依頼書No.10 森の三連星を倒せ!
『コレリーウスさん!?』
そりゃ、誰もが声を上げてコレーの安否を気遣ったさ。だが、俺は確信していたね。
――大丈夫だ。咄嗟に跳んで、背中の包丁の腹を盾にしやがった。お前らは急いで囲いを突破しなッ――
クマミュータント中に殴り飛ばされたコレーへ視線が集中したのを見逃さず、イオがいつもの伊達メガネをかけてた。
「そう……。みんな、コレリーウスさんなら大丈夫ッ。今のうちに行くよ!」
イオが俺の指示に従って二人を指揮する。ハリベーは残念ながら腰を抜かせて逃げ惑っているだけだ。
イオと博士、モォちゃんはクマミュータント小に向かって散開し、振り抜かれる熊の手を回避して囲いを突破した。熊の手がイオの腕ぐらいの木を軽々と二つにしちまう光景は、俺でもヒヤヒヤしてくるぜ。

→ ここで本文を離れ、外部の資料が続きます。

-- ==== Sys2Proof/Machine/Ops.lean ====
section
/-! DEFINITION. The operations that every chapter uses: register fields, time, functions and their rights, interrupt
sources, MSI-X vectors, performance counters, energy activity, host memory and internal memory. -/
namespace Sys2Proof.Machine

/-! ### Register fields -/

/-- Member `(i, j)` of a register array exists. -/
def Desc.has (d : Desc) (i j : Nat) : Bool := decide (i < d.n1) && decide (j < d.n2)

/-- The value in effect of member `(i, j)` of a field; a member that does not exist reads as the reset value. -/
def State.rd (s : State) (d : Desc) (i : Nat := 0) (j : Nat := 0) : Nat :=
  if d.has i j then Map.getD s.regs (d.key i j) d.reset else d.reset

/-- Member `(i, j)` of a field set to `v`, cut to the field's width; a member that does not exist holds nothing. -/
def State.wr (s : State) (d : Desc) (v : Nat) (i : Nat := 0) (j : Nat := 0) : State :=
  if d.has i j then { s with regs := Map.setD s.regs (d.key i j) (v % 2 ^ d.width) d.reset } else s

/-- A one-bit field as a condition. -/
def State.on (s : State) (d : Desc) (i : Nat := 0) (j : Nat := 0) : Bool := s.rd d i j != 0

/-- A counter field advanced, modulo its width. -/
def State.count (s : State) (d : Desc) (n : Nat := 1) (i : Nat := 0) (j : Nat := 0) : State :=
  s.wr d (s.rd d i j + n) i j

/-- A counter field advanced, saturating at the greatest value of its width. -/
def State.countSat (s : State) (d : Desc) (n : Nat := 1) (i : Nat := 0) (j : Nat := 0) : State :=
  s.wr d (satNat (2 ^ d.width - 1) (s.rd d i j + n)) i j

/-- ENABLE.enable of a block (R19). -/
def enabled (s : State) (b : Blk) : Bool := s.on (enableField b)

/-! ### Time (R41) -/

/-- TT64 now. -/
def now (s : State) : Nat := s.tt.tt

/-- The fraction of TT80, in 1/65,536 ns. -/
def nowFrac (s : State) : Nat := s.tt.sub * 65536 / 10 ^ 18

/-- Track time is in holdover. -/
def inHoldover (s : State) : Bool := s.on TT_STATUS.holdover

/-! ### Functions (R791 to R793) -/

/-- The function number of PF `p` or VF `v` as an owner field names it (R186, R241). -/
def fnOf (pf isVf vf : Nat) : Nat := if isVf = 0 then pf else 8 + vf

/-- VF `v` lies in the range of PF `p` (R792). -/
def vfInPf (s : State) (p v : Nat) : Bool :=
  s.on HIF_PF_CFG.enable p && decide (s.rd HIF_PF_CFG.vf_first p ≤ v)
    && decide (v < s.rd HIF_PF_CFG.vf_first p + s.rd HIF_PF_CFG.total_vfs p)

/-- The PF to which a function belongs: itself, or the owner of the VF's range. -/
def pfOf (s : State) (f : Nat) : Option Nat :=
  if f < 8 then (if s.on HIF_PF_CFG.enable f then some f else none)
  else (List.range 8).find? fun p => vfInPf s p (f - 8)

/-- The host link of a function (R791). -/
def linkOf (s : State) (f : Nat) : Option Nat := (pfOf s f).map fun p => s.rd HIF_PF_CFG.link p

/-- The pair state code (R906). -/
def pairState (s : State) : Nat := s.rd PAIR_STATUS.state

/-- The device is in a STANDBY state (R906, R910). -/
def standby (s : State) : Bool := decide (4 ≤ pairState s) && decide (pairState s ≤ 6)

/-- The typed state of a function. -/
def fnSt (s : State) (f : Nat) : FnState := Map.get s.hif.fns f

/-- A change of the typed state of a function. -/
def updFn (s : State) (f : Nat) (g : FnState → FnState) : State :=
  { s with hif := { s.hif with fns := Map.upd s.hif.fns f g } }

/-- The function may issue requests: its Bus Master Enable is 1, its PF is in D0, no FLR is in progress, and the device is
no standby (R808, R812, R815, R910). -/
def fnLive (s : State) (f : Nat) : Bool :=
  match pfOf s f with
  | none => false
  | some p => (fnSt s f).bme && !(fnSt s p).d3 && !(fnSt s f).flr && !(fnSt s p).flr && !standby s

/-- The MSI-X table size of a function (R797). -/
def vectorCount (s : State) (f : Nat) : Nat :=
  if f < 8 then s.rd HIF_PF_CFG.pf_vec f
  else match pfOf s f with
    | none => 0
    | some p => s.rd HIF_PF_CFG.vf_vec p

/-- PF `p` owns the function: it is `p` itself or one of its VFs. -/
def ownedByPf (s : State) (p f : Nat) : Bool := f = p || (decide (8 ≤ f) && vfInPf s p (f - 8))

/-! ### Who may reach a block (R796, R787 and the like) -/

/-- PF 0, a steward, or a relay thread. -/
def isManager : Initiator → Bool
  | .host fn => fn = 0
  | .steward _ => true
  | .relay _ => true

/-- The offsets of BAR0 that relay threads reach: the directory, the blocks whose chapters do not keep them to PF 0 and the
stewards (TT, NRG, HIF, FT, BLK and DMA), and the MSI-X window. -/
def relayReaches (off : Nat) : Bool :=
  decide (off < 0x10000) || (decide (0x100000 ≤ off) && decide (off < 0x380000))
    || (decide (0x600000 ≤ off) && decide (off < 0x700000)) || (decide (0x900000 ≤ off) && decide (off < 0xA00000))
    || (decide (0xB00000 ≤ off) && decide (off < 0xC00000)) || decide (0x2000000 ≤ off)

/-- Whoever acts for the whole device reaches an offset of BAR0: PF 0 and the stewards all of it, a relay thread its part. -/
def reaches (who : Initiator) (off : Nat) : Bool :=
  isManager who && match who with
    | .relay _ => relayReaches off
    | _ => true

/-- An access dropped under R796 or R799 counts in HIF_ACC_DROP when a host made it. -/
def dropAccess (s : State) (who : Initiator) : State :=
  match who with
  | .host _ => s.count HIF_ACC_DROP.count
  | _ => s



/-! ### MSI-X (R770 to R776, R810) -/

/-- The key of a table entry. -/
def msixKey (f v : Nat) : Nat := f * 4096 + v

/-- A table entry with its pending bit. -/
def msixEntry (s : State) (f v : Nat) : MsixEntry := Map.get s.hif.msix (msixKey f v)

/-- A change of a table entry. -/
def updMsix (s : State) (f v : Nat) (g : MsixEntry → MsixEntry) : State :=
  { s with hif := { s.hif with msix := Map.upd s.hif.msix (msixKey f v) g } }

/-- Something put on a function's host link, after everything put there before it. -/
def putLink (s : State) (x : LinkItem) : State := { s with links := s.links ++ [x] }

/-- The launch of one message with the address and data of the table entry (R770, R776). -/
def sendMessage (s : State) (f v : Nat) : State :=
  putLink s (.message f v (msixEntry s f v).addr (msixEntry s f v).data)

/-- A vector request at its launch point (R770 to R773, R775, R810). -/
def requestVector (s : State) (f v : Nat) : State :=
  if vectorCount s f ≤ v then s.count IRQ_MSIX_BAD.count
  else if !fnLive s f then updMsix s f v fun e => { e with pending := true }
  else if !(fnSt s f).msixEn then s
  else if (fnSt s f).fnMask || (msixEntry s f v).mask then updMsix s f v fun e => { e with pending := true }
  else sendMessage s f v

/-- A pending vector of a function that is unmasked launches one message (R774, R810). -/
def launchPending (s : State) (f v : Nat) : State :=
  let e := msixEntry s f v
  if e.pending && fnLive s f && (fnSt s f).msixEn && !(fnSt s f).fnMask && !e.mask then
    sendMessage (updMsix s f v fun e => { e with pending := false }) f v
  else s

/-! ### Interrupt sources (R756 to R769) -/

/-- Source `n` meets the three conditions of a host source (R768). -/
def hostSourceMeets (s : State) (n : Nat) : Bool :=
  s.on IRQ_CTL.global_en && s.on IRQ_SRC.asserted n && decide (1 ≤ s.rd IRQ_SRC.priority n)
    && decide (s.rd IRQ_SRC.dest n = 4)

/-- After a change from `s0` to `s`, every source of `ns` that has come to meet the conditions of R768 requests its
vector of PF 0. -/
def hostSources (s0 : State) (ns : List Nat) (s : State) : State :=
  ns.foldl (fun t n =>
    if !hostSourceMeets s0 n && hostSourceMeets s n then requestVector t 0 (s.rd IRQ_SRC.vector n) else t) s

/-- A block raises an internal source (R756). -/
def raise (s : State) (n : Nat) : State := hostSources s [n] (s.wr IRQ_SRC.asserted 1 n)

/-! ### Performance counters (R777 to R785) -/

/-- Counter `n` counts an activity of `event` on `inst`, tagged with `acct` where the event carries an account. -/
def pmcCounts (s : State) (n event inst : Nat) (acct : Option Nat) : Bool :=
  enabled s .pmc && s.on PMC_SEL.enable n && !(n % 2 = 1 && s.on PMC_SEL.chain n)
    && decide (s.rd PMC_SEL.event n = event)
    && (decide (s.rd PMC_SEL.instance n = 0xFFF) || decide (s.rd PMC_SEL.instance n = inst))
    && (!s.on PMC_SEL.acct_en n || decide (acct = some (s.rd PMC_SEL.account n)))

/-- `amount` added to counter `n`; a wrap modulo 2^48 awaits PMC_COUNTER_WRAP (R777, R781). -/
def pmcAdd (s : State) (n amount : Nat) : State :=
  let c := s.rd PMC_CNT.count n + amount
  let s := s.wr PMC_CNT.count c n
  if 2 ^ 48 ≤ c then { s with pmcWraps := s.pmcWraps ++ [n] } else s

/-- The counters that PMC_SEL selects for an activity count it (R777 to R779).  A counter at its reset selection counts
nothing, so only counters whose selection is listed are looked at. -/
def pmc (s : State) (event inst amount : Nat) (acct : Option Nat) : State :=
  if !enabled s .pmc then s
  else (List.range 32).foldl (fun t n => if pmcCounts s n event inst acct then pmcAdd t n amount else t) s

/-! ### Energy activity (R81) -/

/-- A number of events of class `e` of kind `k` in domain `d`, tagged with an account, in units of 2^-16 bead, while
metering runs (R81, R970). -/
def activity (s : State) (d k e n acct : Nat) : State :=
  if !s.nrg.metering then s
  else
    let w := n * s.rd NRG_COEF.coef k e
    let leg := s.nrg.leg
    { s with nrg := { s.nrg with leg := { leg with
        est := Map.set leg.est d (Map.get leg.est d + w)
        act := Map.set leg.act (d * 4096 + acct) (Map.get leg.act (d * 4096 + acct) + w) } } }

/-- Fabric flits that carry some bytes, up to 64 bytes in each, charged to the always-on CORE part and counted (R80, R81,
R618, R785). -/
def fabricFlits (s : State) (bytes acct : Nat) : State :=
  pmc (activity s 120 6 2 (ceilDiv bytes 64) acct) 0x000 0 (ceilDiv bytes 64) none

/-- Lines read or written in GDDR6, charged to the domain of the device that holds the line (R29), and counted. -/
def g6Access (s : State) (addr : Nat) (write : Bool) (acct : Nat) : State :=
  let dev := ((addr - 0x100000000000) / 256 % 24) / 2
  let s := activity (fabricFlits s 64 acct) (96 + dev) 3 (if write then 3 else 2) 1 acct
  pmc s (if write then 0x801 else 0x800) dev 1 (some acct)

/-- SRAM lines accessed, charged to the always-on CORE part, and counted. -/
def sramAccess (s : State) (n acct : Nat) : State :=
  pmc (activity (fabricFlits s (64 * n) acct) 120 6 3 n acct) 0x002 0 n (some acct)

コレーがなんとか動き出したのを見て、思わず息が漏れるぐらいにな。
――手はあるのか? 無理そうなら俺が……――
「なんとかやってみるよ……」
イオはそう言ってるが、三人とは言えウォーラント級の相手は不安だぞ。四体目がいないとも限らないし、他にも集まってくる可能性だってあるんだ。
「さっきからブツブツ何を言ってる、イオ?」
「ごめん、ニクス。足止めにかかるから作っておいて! モウポリエさん、右からお願いします!」
博士の訝しげな言葉に応えて、イオがクマミュータント小に向かって駆けてった。腰の手作りホルスターから武器を引き抜いて、回転力を溜めながら懐に飛び込もうと頑張るんだ。が、振り下ろされる丸太の如き腕に阻まれちまう。
なんとか横っ飛びに避けて、小さく息を漏らす。抉れた地面に冷や汗が流れてるらしい。
回避と同時に攻撃を仕掛けに行くってぇのは、存外難しいものでな。隙とかタイミングって問題だけじゃなくて、呼吸だな。イオに才能がないと思うのは、その呼吸が今でもまだ会得できてないからなんだよ。
「任せてッ!」
イオと入れ替わりで、クマミュータント小の死角からモォちゃんが飛び込んで行っちゃったよ。そして両の拳で一発ずつのジャブ。拳は触れてないのに白い体がたわんだぞ。
すかさずクマミュータント小の反撃が二振りくるけど、それを軽いフットワークで回避。からの、生まれた隙に真下から突き上げる一撃だ。やっぱり触れてねぇな。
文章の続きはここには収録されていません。